TASK TO CARRY OUT:
If a line in the data below contains "Option", copy it.
----- SUPPLIED DATA
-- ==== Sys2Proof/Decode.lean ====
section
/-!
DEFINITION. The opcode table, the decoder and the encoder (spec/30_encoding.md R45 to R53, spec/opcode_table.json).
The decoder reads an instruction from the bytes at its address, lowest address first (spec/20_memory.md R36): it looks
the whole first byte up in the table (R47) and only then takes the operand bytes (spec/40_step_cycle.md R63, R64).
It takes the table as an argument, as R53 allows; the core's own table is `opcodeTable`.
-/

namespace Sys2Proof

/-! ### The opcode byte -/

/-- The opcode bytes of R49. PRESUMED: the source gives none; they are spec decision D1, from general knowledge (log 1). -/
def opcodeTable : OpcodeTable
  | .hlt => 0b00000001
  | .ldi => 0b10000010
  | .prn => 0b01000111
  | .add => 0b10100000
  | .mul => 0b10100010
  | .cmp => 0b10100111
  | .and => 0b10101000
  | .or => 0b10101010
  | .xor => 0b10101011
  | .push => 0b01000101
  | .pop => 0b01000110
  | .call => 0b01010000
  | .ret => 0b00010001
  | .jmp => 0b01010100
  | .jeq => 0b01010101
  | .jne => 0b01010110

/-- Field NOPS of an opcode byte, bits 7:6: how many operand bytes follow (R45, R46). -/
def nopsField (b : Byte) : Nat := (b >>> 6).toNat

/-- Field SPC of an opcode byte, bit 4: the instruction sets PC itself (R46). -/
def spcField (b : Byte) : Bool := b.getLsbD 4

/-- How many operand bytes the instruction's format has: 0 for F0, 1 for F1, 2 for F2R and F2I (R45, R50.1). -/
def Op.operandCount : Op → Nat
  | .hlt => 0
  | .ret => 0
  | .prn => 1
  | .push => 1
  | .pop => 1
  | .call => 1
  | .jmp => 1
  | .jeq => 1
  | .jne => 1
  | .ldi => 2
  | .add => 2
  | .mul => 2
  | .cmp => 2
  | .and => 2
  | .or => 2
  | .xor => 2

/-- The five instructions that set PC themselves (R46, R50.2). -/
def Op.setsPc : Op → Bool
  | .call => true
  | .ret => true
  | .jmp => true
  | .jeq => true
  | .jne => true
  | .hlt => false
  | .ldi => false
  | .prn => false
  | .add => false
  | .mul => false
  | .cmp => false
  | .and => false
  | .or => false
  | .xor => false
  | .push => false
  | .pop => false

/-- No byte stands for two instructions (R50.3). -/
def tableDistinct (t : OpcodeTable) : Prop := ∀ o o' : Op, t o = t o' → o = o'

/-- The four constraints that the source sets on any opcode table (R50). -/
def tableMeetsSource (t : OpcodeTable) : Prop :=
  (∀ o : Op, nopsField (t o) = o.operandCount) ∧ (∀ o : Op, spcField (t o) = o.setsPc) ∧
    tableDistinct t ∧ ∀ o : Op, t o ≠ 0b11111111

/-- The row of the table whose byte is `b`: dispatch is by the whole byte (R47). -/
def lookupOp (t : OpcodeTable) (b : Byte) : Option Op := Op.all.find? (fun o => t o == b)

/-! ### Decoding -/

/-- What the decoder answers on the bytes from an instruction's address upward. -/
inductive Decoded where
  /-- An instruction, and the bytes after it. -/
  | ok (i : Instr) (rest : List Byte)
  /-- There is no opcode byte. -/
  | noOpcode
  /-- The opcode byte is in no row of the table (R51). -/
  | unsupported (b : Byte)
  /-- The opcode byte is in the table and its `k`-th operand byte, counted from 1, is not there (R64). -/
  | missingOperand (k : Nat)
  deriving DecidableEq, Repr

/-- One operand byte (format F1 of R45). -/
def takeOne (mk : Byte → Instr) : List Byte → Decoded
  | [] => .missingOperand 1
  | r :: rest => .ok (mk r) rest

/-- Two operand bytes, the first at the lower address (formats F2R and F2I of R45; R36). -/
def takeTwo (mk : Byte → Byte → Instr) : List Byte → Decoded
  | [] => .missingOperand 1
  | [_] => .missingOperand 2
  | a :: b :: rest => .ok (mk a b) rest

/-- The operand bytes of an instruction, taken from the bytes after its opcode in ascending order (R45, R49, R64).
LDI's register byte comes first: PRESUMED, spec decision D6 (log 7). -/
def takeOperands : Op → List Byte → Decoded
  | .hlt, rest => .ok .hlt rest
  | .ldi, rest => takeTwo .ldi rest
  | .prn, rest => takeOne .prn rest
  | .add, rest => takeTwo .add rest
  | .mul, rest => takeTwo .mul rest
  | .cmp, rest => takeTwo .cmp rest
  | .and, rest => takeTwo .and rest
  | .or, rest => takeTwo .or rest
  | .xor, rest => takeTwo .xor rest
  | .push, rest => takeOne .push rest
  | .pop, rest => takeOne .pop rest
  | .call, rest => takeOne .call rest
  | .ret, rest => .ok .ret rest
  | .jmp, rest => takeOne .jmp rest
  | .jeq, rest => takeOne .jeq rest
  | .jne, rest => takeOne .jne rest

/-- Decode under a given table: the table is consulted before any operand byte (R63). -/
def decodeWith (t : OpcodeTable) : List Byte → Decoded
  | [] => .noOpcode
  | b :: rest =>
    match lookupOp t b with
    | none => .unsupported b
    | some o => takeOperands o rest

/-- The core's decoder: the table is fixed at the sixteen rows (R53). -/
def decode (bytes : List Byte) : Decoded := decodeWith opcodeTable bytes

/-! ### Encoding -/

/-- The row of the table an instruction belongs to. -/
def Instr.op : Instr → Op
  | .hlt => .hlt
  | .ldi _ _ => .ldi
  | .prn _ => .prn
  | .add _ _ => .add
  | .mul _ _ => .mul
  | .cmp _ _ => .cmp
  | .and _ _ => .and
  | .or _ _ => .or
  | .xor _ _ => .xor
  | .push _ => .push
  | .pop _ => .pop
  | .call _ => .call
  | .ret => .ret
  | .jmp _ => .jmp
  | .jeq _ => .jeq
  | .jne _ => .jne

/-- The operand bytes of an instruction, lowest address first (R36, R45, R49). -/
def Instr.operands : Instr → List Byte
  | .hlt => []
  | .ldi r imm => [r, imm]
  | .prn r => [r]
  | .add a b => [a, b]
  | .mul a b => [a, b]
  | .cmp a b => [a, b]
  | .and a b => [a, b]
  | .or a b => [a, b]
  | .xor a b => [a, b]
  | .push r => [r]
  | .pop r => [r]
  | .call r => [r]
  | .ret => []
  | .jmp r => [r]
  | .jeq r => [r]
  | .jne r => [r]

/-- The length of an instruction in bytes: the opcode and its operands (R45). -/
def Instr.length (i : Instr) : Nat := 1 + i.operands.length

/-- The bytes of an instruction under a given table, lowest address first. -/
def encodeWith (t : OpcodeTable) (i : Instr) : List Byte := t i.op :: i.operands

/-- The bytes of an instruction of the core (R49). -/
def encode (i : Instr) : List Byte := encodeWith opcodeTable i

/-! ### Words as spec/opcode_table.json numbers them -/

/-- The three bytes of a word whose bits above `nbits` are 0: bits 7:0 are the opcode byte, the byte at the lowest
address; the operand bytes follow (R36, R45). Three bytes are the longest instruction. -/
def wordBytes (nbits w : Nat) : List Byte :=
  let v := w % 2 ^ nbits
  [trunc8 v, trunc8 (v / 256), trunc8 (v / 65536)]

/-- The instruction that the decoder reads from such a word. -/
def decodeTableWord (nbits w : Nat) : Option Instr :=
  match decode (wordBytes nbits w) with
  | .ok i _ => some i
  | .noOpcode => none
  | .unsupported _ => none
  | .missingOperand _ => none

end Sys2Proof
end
----------
----- SUPPLIED DATA
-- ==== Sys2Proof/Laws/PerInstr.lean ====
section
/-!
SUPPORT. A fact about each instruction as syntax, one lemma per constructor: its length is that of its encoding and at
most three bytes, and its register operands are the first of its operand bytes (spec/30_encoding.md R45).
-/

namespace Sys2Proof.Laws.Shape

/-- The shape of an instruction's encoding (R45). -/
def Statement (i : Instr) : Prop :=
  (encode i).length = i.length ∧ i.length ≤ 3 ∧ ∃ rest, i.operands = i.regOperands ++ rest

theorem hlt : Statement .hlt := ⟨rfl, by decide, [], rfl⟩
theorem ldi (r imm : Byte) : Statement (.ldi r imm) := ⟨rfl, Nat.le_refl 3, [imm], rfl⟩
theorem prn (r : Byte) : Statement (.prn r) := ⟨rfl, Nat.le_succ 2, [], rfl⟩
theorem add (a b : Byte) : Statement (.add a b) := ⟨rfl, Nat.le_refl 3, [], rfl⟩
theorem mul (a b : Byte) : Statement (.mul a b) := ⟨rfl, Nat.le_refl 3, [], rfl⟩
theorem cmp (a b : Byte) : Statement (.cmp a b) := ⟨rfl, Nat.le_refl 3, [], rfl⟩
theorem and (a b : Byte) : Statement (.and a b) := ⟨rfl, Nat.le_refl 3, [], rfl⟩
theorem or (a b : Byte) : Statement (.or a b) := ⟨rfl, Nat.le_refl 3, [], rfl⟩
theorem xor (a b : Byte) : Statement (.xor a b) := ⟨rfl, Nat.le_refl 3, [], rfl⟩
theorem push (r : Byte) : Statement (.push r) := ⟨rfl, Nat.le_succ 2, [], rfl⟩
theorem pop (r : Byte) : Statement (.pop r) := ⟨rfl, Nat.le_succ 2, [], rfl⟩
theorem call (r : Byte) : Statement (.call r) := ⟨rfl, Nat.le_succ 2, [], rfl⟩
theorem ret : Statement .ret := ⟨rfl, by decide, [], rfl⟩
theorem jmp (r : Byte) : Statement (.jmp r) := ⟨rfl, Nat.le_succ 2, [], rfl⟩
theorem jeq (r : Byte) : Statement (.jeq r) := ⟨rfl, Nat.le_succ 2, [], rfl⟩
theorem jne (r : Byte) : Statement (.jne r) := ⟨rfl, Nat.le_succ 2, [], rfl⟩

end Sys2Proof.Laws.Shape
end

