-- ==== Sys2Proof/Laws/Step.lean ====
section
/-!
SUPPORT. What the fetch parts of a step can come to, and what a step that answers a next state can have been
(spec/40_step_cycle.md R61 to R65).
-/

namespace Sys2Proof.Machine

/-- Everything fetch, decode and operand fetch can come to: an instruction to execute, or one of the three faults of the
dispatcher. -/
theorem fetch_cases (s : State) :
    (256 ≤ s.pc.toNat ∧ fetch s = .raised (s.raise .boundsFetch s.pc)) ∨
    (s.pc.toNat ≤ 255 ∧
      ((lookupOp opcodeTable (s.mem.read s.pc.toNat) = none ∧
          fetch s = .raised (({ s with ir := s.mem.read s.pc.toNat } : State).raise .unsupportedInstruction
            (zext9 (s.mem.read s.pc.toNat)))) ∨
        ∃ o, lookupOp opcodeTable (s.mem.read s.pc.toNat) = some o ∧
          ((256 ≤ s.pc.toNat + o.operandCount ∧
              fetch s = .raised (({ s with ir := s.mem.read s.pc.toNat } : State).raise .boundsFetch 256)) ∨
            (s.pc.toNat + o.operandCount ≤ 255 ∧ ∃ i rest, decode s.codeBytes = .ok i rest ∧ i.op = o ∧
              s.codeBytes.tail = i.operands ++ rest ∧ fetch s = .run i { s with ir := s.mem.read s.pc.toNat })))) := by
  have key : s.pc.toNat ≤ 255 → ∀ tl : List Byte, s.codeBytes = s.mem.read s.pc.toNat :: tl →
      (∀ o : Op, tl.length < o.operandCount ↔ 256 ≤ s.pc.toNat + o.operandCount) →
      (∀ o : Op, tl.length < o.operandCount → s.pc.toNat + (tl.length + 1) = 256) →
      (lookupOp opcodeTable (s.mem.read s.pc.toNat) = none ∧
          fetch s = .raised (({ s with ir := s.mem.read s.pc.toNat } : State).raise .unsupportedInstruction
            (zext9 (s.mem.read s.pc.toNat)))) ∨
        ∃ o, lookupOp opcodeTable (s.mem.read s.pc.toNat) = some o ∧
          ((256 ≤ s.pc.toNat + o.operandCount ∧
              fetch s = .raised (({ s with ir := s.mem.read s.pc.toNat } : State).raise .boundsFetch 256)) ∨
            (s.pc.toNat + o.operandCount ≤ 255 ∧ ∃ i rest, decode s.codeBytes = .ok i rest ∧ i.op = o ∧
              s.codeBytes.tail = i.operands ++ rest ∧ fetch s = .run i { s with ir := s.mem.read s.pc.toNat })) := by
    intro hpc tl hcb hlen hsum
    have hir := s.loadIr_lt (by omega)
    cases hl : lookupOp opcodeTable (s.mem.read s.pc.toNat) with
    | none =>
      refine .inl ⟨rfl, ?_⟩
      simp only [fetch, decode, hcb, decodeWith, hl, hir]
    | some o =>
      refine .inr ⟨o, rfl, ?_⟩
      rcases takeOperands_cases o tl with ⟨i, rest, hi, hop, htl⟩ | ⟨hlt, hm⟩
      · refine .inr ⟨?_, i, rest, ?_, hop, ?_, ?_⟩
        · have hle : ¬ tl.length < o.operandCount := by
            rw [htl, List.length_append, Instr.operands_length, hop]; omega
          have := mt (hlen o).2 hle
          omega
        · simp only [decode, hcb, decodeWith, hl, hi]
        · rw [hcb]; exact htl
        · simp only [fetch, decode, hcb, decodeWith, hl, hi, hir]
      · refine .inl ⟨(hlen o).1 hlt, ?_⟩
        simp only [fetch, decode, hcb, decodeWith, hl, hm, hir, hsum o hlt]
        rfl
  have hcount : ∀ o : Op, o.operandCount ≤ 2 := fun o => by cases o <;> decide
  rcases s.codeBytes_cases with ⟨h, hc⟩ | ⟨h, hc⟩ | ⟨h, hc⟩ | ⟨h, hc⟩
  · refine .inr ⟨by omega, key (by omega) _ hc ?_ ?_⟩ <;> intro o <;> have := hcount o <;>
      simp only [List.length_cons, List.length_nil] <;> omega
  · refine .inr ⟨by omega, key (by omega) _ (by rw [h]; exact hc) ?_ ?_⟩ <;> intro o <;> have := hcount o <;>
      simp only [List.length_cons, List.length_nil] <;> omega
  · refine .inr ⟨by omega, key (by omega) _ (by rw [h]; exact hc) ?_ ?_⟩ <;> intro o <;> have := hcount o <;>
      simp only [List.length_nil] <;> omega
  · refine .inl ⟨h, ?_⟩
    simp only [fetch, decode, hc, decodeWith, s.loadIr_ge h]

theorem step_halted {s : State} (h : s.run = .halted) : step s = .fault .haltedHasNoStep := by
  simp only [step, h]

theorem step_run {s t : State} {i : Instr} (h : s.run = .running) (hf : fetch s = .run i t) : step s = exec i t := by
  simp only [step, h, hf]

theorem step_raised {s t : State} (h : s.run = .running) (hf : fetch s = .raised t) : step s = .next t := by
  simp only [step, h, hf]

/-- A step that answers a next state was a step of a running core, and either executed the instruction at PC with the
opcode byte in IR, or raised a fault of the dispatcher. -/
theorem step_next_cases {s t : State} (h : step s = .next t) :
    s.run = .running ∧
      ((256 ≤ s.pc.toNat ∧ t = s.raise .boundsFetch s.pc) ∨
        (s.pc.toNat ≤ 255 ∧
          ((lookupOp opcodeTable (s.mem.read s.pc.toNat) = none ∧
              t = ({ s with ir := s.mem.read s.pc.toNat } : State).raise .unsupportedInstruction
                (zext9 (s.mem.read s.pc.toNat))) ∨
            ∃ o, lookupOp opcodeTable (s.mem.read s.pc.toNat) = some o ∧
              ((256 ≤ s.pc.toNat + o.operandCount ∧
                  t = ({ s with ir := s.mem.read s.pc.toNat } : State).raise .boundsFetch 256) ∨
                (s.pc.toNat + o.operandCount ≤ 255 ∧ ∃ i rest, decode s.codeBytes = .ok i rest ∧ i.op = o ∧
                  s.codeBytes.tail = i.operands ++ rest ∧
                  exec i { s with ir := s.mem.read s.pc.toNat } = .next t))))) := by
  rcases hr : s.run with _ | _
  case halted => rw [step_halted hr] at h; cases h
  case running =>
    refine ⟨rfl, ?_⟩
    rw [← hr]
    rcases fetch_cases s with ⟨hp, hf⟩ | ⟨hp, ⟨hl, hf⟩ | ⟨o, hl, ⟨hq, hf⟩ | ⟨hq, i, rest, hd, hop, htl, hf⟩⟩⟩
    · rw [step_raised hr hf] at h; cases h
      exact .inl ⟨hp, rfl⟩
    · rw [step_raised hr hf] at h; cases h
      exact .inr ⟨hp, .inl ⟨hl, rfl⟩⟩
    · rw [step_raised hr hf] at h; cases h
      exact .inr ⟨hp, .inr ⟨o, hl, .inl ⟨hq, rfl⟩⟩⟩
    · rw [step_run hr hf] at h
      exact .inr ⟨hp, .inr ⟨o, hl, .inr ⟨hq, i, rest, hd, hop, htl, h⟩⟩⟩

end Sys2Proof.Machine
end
----------
----- SUPPLIED DATA
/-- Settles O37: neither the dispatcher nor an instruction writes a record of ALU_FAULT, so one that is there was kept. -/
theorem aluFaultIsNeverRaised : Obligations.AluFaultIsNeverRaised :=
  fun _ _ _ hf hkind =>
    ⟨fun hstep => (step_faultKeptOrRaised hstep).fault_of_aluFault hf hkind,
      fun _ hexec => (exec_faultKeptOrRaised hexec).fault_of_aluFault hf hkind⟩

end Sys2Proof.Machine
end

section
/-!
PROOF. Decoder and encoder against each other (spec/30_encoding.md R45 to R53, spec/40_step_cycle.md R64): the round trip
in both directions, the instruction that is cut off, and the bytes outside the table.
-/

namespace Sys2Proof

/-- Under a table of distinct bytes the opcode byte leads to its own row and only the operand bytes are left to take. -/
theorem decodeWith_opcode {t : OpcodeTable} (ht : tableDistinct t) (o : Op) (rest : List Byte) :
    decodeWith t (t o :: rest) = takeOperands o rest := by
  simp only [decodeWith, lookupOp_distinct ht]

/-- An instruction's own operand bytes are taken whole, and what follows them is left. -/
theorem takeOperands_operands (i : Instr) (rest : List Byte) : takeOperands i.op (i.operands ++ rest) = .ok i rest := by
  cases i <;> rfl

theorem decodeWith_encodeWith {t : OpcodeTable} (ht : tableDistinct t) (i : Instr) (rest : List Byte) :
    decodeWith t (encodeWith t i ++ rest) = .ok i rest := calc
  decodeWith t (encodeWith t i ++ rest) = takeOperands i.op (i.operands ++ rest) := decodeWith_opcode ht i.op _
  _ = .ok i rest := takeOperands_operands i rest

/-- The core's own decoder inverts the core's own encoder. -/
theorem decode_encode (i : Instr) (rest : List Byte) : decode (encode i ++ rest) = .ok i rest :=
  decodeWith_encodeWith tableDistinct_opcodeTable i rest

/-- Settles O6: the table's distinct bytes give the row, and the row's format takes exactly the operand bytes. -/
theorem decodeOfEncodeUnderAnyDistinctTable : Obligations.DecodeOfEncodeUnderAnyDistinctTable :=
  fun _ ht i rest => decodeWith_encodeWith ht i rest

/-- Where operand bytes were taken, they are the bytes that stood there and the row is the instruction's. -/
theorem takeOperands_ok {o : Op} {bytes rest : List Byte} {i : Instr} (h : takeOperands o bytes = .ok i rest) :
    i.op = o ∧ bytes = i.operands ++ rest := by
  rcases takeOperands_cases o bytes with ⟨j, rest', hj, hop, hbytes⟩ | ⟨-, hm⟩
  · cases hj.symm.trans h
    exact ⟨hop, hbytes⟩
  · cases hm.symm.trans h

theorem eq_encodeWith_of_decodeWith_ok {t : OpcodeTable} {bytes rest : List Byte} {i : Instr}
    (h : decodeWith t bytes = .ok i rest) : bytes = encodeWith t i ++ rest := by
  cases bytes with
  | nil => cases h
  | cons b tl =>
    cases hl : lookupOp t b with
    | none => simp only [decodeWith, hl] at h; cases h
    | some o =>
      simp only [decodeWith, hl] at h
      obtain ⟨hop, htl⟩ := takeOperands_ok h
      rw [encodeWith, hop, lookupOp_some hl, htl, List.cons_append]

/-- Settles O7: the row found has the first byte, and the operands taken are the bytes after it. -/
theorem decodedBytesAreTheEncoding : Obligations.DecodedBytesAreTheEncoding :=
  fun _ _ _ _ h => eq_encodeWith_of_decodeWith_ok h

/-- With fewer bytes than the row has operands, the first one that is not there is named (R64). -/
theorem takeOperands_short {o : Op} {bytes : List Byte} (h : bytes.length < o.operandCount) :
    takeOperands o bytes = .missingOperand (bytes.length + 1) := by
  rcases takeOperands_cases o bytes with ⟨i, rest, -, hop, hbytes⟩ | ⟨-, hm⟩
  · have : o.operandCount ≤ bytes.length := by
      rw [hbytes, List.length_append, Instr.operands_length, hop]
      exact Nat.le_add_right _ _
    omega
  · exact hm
----------
REPLY:
def lookupOp (t : OpcodeTable) (b : Byte) : Option Op := Op.all.find? (fun o => t o == b)
def decodeTableWord (nbits w : Nat) : Option Instr :=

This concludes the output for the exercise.